For the entries that follow, restate word for word the line containing "x :: delAt r i", the line containing "1) f (f i a)", and every line that lies between them.

> _Collected data entries_:

┌──

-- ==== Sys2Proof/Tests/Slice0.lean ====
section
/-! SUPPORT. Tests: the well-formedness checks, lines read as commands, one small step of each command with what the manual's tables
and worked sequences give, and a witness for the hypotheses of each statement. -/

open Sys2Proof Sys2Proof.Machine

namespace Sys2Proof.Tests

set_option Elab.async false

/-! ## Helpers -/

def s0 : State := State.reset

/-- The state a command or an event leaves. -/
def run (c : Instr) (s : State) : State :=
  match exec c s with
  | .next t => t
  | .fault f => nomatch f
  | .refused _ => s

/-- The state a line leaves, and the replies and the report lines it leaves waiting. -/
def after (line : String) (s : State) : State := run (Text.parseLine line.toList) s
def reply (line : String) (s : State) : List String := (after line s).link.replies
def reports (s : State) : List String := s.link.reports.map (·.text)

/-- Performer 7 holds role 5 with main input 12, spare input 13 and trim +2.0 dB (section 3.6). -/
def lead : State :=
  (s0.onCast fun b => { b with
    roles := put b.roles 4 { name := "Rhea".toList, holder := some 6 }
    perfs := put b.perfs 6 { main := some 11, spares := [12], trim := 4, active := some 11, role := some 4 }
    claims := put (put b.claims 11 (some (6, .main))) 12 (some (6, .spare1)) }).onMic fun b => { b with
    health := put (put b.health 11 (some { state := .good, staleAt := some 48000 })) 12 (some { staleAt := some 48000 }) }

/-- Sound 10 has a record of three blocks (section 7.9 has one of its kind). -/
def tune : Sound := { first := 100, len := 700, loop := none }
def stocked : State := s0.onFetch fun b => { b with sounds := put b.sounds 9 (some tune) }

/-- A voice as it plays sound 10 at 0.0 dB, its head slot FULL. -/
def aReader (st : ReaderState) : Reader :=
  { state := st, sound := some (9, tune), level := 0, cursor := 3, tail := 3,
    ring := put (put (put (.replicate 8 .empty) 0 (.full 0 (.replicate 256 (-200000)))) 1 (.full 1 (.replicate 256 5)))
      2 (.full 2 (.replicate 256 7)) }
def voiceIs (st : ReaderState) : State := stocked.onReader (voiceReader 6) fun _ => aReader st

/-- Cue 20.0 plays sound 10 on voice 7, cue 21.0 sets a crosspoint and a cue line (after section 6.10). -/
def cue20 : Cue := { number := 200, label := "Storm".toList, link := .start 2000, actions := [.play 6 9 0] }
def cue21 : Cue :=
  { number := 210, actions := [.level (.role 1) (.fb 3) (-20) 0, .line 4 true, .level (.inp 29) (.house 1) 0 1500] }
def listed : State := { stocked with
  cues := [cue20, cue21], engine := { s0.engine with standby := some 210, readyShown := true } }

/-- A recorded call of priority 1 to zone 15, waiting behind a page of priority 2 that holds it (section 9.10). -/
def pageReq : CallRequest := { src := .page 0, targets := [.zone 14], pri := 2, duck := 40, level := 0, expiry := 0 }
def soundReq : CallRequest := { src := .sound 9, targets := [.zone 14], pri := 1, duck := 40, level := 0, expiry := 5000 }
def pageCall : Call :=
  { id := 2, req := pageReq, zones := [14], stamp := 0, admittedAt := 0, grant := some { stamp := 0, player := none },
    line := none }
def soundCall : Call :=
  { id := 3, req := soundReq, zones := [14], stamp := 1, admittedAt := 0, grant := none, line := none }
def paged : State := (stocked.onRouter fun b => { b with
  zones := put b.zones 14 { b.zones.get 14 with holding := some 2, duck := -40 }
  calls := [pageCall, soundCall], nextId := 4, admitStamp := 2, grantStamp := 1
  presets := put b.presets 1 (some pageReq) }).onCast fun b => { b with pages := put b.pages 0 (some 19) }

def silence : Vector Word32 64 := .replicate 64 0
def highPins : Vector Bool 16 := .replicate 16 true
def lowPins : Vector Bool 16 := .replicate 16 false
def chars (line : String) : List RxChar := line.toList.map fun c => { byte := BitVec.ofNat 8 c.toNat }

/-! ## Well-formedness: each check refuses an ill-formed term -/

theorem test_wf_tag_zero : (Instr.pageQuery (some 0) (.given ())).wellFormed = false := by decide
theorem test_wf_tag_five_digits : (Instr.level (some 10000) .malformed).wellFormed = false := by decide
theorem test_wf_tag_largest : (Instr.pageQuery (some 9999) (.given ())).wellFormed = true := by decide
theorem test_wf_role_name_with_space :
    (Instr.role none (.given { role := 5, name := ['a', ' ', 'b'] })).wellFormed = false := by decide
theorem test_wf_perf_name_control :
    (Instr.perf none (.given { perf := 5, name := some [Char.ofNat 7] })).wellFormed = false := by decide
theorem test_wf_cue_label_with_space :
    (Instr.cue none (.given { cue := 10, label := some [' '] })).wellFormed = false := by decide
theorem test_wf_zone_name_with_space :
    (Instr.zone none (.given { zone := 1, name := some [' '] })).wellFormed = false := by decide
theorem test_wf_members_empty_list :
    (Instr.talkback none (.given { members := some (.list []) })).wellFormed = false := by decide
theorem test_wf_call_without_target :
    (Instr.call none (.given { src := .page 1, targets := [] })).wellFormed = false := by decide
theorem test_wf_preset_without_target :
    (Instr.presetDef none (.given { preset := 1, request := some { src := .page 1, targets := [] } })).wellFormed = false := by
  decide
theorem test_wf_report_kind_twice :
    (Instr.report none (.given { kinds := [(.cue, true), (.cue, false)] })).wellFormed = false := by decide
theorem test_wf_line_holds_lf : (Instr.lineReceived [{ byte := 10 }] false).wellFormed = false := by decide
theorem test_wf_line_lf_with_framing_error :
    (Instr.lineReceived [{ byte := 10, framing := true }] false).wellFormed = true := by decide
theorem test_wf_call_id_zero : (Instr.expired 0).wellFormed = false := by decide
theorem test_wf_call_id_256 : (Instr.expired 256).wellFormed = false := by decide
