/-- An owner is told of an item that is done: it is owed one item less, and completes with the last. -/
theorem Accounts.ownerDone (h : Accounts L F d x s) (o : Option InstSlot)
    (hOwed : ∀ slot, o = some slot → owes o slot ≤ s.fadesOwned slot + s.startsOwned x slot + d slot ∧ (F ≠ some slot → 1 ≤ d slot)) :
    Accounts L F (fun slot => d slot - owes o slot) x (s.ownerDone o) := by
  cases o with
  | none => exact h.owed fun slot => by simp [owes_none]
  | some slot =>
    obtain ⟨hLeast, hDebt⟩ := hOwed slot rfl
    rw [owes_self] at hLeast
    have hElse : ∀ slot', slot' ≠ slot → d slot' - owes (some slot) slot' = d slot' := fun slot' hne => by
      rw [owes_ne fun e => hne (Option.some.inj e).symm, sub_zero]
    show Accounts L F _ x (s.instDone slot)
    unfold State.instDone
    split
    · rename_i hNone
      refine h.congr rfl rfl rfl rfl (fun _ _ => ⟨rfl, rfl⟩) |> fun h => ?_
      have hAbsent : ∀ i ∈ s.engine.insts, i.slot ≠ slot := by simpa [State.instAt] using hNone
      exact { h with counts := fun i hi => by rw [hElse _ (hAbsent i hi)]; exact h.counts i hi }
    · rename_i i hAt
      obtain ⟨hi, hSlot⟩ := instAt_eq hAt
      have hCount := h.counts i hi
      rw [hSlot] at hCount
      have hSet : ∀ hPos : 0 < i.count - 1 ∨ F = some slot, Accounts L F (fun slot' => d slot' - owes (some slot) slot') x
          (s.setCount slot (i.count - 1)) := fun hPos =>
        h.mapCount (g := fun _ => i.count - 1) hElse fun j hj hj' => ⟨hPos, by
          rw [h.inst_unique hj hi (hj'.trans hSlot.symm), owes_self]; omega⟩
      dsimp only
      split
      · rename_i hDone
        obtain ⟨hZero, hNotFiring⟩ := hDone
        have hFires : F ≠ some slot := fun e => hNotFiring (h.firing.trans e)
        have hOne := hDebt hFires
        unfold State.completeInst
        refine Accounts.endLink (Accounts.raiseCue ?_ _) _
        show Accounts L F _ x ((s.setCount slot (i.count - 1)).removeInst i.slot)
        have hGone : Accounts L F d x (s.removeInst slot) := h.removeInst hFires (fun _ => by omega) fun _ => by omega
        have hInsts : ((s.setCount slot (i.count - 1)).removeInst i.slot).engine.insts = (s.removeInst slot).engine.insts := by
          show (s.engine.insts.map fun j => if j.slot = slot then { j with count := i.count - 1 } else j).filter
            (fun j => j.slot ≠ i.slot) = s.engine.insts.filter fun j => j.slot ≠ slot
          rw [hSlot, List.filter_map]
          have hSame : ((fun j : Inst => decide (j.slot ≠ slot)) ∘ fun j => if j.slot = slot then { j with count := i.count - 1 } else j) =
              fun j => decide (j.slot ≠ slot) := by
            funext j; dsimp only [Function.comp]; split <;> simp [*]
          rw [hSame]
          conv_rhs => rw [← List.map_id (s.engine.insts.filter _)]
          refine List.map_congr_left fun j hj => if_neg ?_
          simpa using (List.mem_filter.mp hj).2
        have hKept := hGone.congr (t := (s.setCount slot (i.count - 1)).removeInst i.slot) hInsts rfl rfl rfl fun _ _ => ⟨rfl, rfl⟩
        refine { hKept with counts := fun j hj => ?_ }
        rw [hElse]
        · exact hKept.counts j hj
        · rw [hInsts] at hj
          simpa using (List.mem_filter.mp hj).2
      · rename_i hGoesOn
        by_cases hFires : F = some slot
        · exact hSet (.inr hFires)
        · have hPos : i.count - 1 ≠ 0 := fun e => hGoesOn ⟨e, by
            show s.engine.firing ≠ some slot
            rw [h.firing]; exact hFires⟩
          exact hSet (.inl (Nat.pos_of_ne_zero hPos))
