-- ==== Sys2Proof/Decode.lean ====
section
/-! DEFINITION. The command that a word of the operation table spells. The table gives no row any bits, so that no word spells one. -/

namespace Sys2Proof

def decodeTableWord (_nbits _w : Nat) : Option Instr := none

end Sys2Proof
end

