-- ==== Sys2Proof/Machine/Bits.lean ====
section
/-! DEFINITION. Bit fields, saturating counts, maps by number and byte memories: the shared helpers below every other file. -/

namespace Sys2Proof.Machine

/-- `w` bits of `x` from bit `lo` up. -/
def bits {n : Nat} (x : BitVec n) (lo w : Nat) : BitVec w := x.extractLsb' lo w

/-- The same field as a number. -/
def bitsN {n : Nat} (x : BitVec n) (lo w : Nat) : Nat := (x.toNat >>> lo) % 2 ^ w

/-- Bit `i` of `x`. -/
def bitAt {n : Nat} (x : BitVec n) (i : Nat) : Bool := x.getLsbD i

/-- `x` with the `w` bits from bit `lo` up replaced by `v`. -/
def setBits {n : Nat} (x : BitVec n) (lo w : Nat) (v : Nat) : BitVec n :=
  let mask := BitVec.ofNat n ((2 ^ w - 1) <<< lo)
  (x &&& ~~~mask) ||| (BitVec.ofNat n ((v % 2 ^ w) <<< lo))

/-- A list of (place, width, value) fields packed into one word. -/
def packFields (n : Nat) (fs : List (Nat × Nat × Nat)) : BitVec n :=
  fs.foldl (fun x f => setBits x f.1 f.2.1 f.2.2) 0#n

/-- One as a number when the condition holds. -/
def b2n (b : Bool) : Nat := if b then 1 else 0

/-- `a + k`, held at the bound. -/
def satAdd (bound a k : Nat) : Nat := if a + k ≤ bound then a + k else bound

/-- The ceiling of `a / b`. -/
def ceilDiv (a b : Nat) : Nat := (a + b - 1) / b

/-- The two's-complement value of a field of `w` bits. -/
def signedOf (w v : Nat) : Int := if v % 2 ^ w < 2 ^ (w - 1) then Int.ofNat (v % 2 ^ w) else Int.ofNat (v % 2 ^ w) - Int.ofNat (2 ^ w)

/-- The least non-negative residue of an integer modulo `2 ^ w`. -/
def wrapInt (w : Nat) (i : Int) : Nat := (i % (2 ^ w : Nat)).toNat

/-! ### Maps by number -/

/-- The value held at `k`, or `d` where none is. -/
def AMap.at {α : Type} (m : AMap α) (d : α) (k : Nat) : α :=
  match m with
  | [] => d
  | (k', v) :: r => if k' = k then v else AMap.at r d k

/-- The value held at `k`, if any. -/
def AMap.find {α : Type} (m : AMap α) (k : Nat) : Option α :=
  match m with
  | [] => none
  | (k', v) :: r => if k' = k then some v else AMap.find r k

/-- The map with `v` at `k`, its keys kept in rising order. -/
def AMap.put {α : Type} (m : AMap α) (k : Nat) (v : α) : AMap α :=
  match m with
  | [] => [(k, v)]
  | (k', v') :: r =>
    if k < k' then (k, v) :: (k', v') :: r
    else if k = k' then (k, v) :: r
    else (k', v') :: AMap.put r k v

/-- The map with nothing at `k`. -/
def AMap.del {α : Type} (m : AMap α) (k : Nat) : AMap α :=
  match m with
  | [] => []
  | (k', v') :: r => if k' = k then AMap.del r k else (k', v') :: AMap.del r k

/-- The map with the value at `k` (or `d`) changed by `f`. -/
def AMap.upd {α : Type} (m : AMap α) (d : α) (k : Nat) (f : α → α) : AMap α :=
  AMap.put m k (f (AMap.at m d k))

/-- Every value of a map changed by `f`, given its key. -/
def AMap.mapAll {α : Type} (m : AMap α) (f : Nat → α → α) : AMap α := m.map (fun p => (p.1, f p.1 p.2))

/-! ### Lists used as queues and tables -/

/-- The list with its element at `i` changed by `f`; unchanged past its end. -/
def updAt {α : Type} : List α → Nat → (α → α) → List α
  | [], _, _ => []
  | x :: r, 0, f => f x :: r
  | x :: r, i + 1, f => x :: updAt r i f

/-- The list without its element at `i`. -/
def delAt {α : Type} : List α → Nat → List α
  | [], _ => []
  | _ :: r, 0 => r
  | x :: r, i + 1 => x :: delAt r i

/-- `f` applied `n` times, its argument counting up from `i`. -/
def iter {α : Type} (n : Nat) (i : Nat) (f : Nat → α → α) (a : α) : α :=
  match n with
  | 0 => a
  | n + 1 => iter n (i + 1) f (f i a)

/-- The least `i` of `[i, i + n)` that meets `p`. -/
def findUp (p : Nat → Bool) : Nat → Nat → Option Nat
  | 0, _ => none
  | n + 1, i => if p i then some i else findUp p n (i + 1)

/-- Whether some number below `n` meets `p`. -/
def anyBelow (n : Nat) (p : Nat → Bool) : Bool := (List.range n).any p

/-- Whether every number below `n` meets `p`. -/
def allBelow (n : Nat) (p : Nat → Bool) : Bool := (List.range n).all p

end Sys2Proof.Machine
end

└──

> _Written reply_:
  | x :: r, i + 1 => x :: delAt r i

/-- `f` applied `n` times, its argument counting up from `i`. -/
def iter {α : Type} (n : Nat) (i : Nat) (f : Nat → α → α) (a : α) : α :=
  match n with
  | 0 => a
  | n + 1 => iter n (i + 1) f (f i a)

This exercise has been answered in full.